People like to say that the Aramaic literature is not "sectarian". This holds for this literature's relationship with the Damascus Document, the Temple Scroll and the Community Rule - sectarian, all. More-correct would be to assert the Aramaic content for its own sect. These were Levides (not just "Levites"!), making the case for their Divine vocation as an inbred priestly caste. It is just that this sect invited other Jews to join them - in the laity; the Qumran sect had given up on wider Jewry.

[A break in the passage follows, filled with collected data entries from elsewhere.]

/-! ## Stage 7 of a contact -/

/-- Everything `evaluateAt` does: the evaluation, on a record whose mark of R63 a contact from the serving head has cleared. -/
theorem State.evaluateAt_eq (s : State) (a : HeadNum) (n : CtxNum) :
    s.evaluateAt a n = s.evaluate n ∨
      s.evaluateAt a n = (s.setCtx n { s.ctx n with awaitsServing := false }).evaluate n := by
  unfold State.evaluateAt
  dsimp only
  split
  · exact .inr rfl
  · exact .inl rfl

end Sys2Proof.Machine
end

Yesterday I brought Predo for Babylonian Jewry's dismissal of the Levi case, who rallied around Ezekiel. But Ezekiel's book got interpolated, to except the Zadok clan (or "exempt" maybe). "New Jerusalem" hits Ezekiel's beats on the new Temple. Admittedly the Aramaic text is in fragments, but I don't know that it mentions Zadok.
It may be that the Levi tribe wrote this text to steal from Ezekiel's own case. If it were revealed to, oh, Noah or to Levi himself; the Levites / Levists could turn around to accuse Ezekiel of conducting the plagiary.